** Opening Dataset records block **

/-- Rows that all lie in the team's slices are stored in scratch (R221, R234). -/
theorem mepiToScratch_ok (hact : c.act ≠ 0) :
    let off := fun l => (Row.lane (c.reg x.vreg) l).toNat
    let ws := rowSpan ((lanesOf c.act).map off) n
    (∀ l ∈ lanesOf c.act, scratchRowFault s c l (off l) n = none) →
    (∀ m ∈ ws, m.len ≤ 2 ^ 18 ∧ scratchRangeOk s c.v.team m.off m.len = true) → markersWait s c.v.team ws = false → c.pathFull s .s = false →
    mepiToScratch s c x rows ps n = .ok (addMe (addFlight (addMarkers
        (flagRows c rows ((lanesOf c.act).foldl (fun t l => writeScratch t c.v.team (off l) { data := (rows l).1, poison := ps l }) s))
        c.v.team ws)
      (c.flight .engine (some .s) [] [] false true)) c) := by
  dsimp only
  intro hrows hws hmarks hpath
  obtain ⟨hlen, hrange⟩ := wants_pass hws
  simp only [mepiToScratch, List.filterMap_eq_nil_iff.2 hrows, List.any_nil, Bool.not_false, List.filter_true, hlen, hrange, hmarks, hpath,
    lanesOf_ne_nil hact, Bool.or_self, Bool.false_eq_true, ↓reduceIte]
  rfl

/-- Rows whose stores all pass are stored in global memory, with room for their signatures (R234, R337). -/
theorem mepiToGlobal_ok {t : State} {res : List (Nat × Sig)} (hact : c.act ≠ 0) :
    let va := fun l => (c.perm64 (BitVec.ofNat 8 x.vreg) 0 l).toNat
    c.pathFull s .w = false → c.windowBlocked s va n true = false → sigRoom s c.w c.v (laneCount c.act) = true →
    lanesDone s c (fun t l => mepiRowLane t c l (va l) (rows l).1 (ps l)) = some (t, res) →
    mepiToGlobal s c x rows ps n = .ok (addMe (c.reach s
      (addFlight (addSigs (flagRows c rows t) c.w c.v (res.map Prod.snd)) (c.flight .access (some .w) [] [] false true)) 0 true
      (res.map fun p => va p.1)) c) := by
  intro va hpath hwindow hsigs hlanes
  have hflags (b : Bay) : res.foldl (fun m p => m ||| (rows p.1).2) b.mstat = (lanesOf c.act).foldl (fun m l => m ||| (rows l).2) b.mstat := by
    rw [← (lanesDone_spec hlanes).2, List.foldl_map]
  refine (if_neg (by simpa using ⟨hpath, hwindow⟩)).trans ((withRoom_done hact hlanes hsigs).trans ?_)
  simp only [hflags]
  rfl

end

/-- Settles O17: MMA and MMAS are one word; the rows of a MEPI go to scratch or to global memory. -/
theorem matrixWordsComplete : Obligations.MatrixWordsComplete := by
  unfold Obligations.MatrixWordsComplete
  refine ⟨fun x => ?_, fun x s c h => ?_⟩
  · intro ready effect
    have hword : ∀ u c, ready u c → mmaWord u c x = .ok (effect u c) := by
      rintro u c ⟨hneedle, hdesc, hsync, hroom, hfilled, hsparse, hscale, hpoison⟩
      have hfilling : ((consulted c.v x).any fun p => ((c.v.yarn p.1).stages.head?).map Stage.st == some .filling) = false :=
        List.any_eq_false.2 fun p hp => by simpa using hfilled p hp
      simp only [mmaWord, hneedle, hdesc, hsync, Nat.not_le.2 hroom, hfilling, hsparse, hscale, hpoison, Bool.not_true, Bool.false_eq_true,
        ↓reduceIte]
      rfl
    exact ⟨givesIf_of (fun _ => rfl) hword, givesIf_of (fun _ => rfl) hword⟩
  · intro u w col use rows ps flags hneedle hidle hdesc hcolumn
    have hword : AddressReady u c x → exec (.mepi x) s = finish u c (.mepi x)
        (if mepiScratch w then mepiToScratch u c x rows ps (32 * mepiWidth w) else mepiToGlobal u c x rows ps (32 * mepiWidth w)) := fun ha => by
      have hrange : (use && !scratchRangeOk u c.v.team col.toNat 256) = false := by
        cases huse : use with
        | false => rfl
        | true => exact congrArg not (hcolumn huse).1
      have hblocks : (use && markerBlocks u c.v.team col.toNat 256 false) = false := by
        cases huse : use with
        | false => rfl
        | true => exact (hcolumn huse).2
      refine (exec_mepi h ha).trans (congrArg _ ?_)
      refine (if_neg (ne_true_of_eq_false (congrArg not hneedle))).trans ((if_neg (ne_true_of_eq_false hdesc)).trans ?_)
      exact (if_neg (not_not.2 hidle)).trans ((if_neg (ne_true_of_eq_false hrange)).trans (if_neg (ne_true_of_eq_false hblocks)))
    refine ⟨fun hscratch => ?_, fun hglobal => ?_⟩
    · intro n off ws hrows hws hmarks hpath
      rw [hword (.inl hscratch), if_pos hscratch, mepiToScratch_ok (act_ne_zero h) hrows hws hmarks hpath]
      exact finishDone_ok (region_of_runs h)
    · intro heven hlt hpending hpath hsigs va hwindow t res hlanes
      rw [hword (.inr ⟨heven, hlt, hpending⟩), if_neg (ne_true_of_eq_false hglobal), mepiToGlobal_ok (act_ne_zero h) hpath hwindow hsigs hlanes]
      exact finishDone_ok (region_of_runs h)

** Closing Dataset records block **

* [Instructions to follow]: Output only an exact transcription of the lines above from the one with "mepiToGlobal s c" up to and including the one with "have hblocks : (use".

* [Expected output]:
    mepiToGlobal s c x rows ps n = .ok (addMe (c.reach s
      (addFlight (addSigs (flagRows c rows t) c.w c.v (res.map Prod.snd)) (c.flight .access (some .w) [] [] false true)) 0 true
      (res.map fun p => va p.1)) c) := by
  intro va hpath hwindow hsigs hlanes
  have hflags (b : Bay) : res.foldl (fun m p => m ||| (rows p.1).2) b.mstat = (lanesOf c.act).foldl (fun m l => m ||| (rows l).2) b.mstat := by
    rw [← (lanesDone_spec hlanes).2, List.foldl_map]
  refine (if_neg (by simpa using ⟨hpath, hwindow⟩)).trans ((withRoom_done hact hlanes hsigs).trans ?_)
  simp only [hflags]
  rfl

end

/-- Settles O17: MMA and MMAS are one word; the rows of a MEPI go to scratch or to global memory. -/
theorem matrixWordsComplete : Obligations.MatrixWordsComplete := by
  unfold Obligations.MatrixWordsComplete
  refine ⟨fun x => ?_, fun x s c h => ?_⟩
  · intro ready effect
    have hword : ∀ u c, ready u c → mmaWord u c x = .ok (effect u c) := by
      rintro u c ⟨hneedle, hdesc, hsync, hroom, hfilled, hsparse, hscale, hpoison⟩
      have hfilling : ((consulted c.v x).any fun p => ((c.v.yarn p.1).stages.head?).map Stage.st == some .filling) = false :=
        List.any_eq_false.2 fun p hp => by simpa using hfilled p hp
      simp only [mmaWord, hneedle, hdesc, hsync, Nat.not_le.2 hroom, hfilling, hsparse, hscale, hpoison, Bool.not_true, Bool.false_eq_true,
        ↓reduceIte]
      rfl
    exact ⟨givesIf_of (fun _ => rfl) hword, givesIf_of (fun _ => rfl) hword⟩
  · intro u w col use rows ps flags hneedle hidle hdesc hcolumn
    have hword : AddressReady u c x → exec (.mepi x) s = finish u c (.mepi x)
        (if mepiScratch w then mepiToScratch u c x rows ps (32 * mepiWidth w) else mepiToGlobal u c x rows ps (32 * mepiWidth w)) := fun ha => by
      have hrange : (use && !scratchRangeOk u c.v.team col.toNat 256) = false := by
        cases huse : use with
        | false => rfl
        | true => exact congrArg not (hcolumn huse).1
      have hblocks : (use && markerBlocks u c.v.team col.toNat 256 false) = false := by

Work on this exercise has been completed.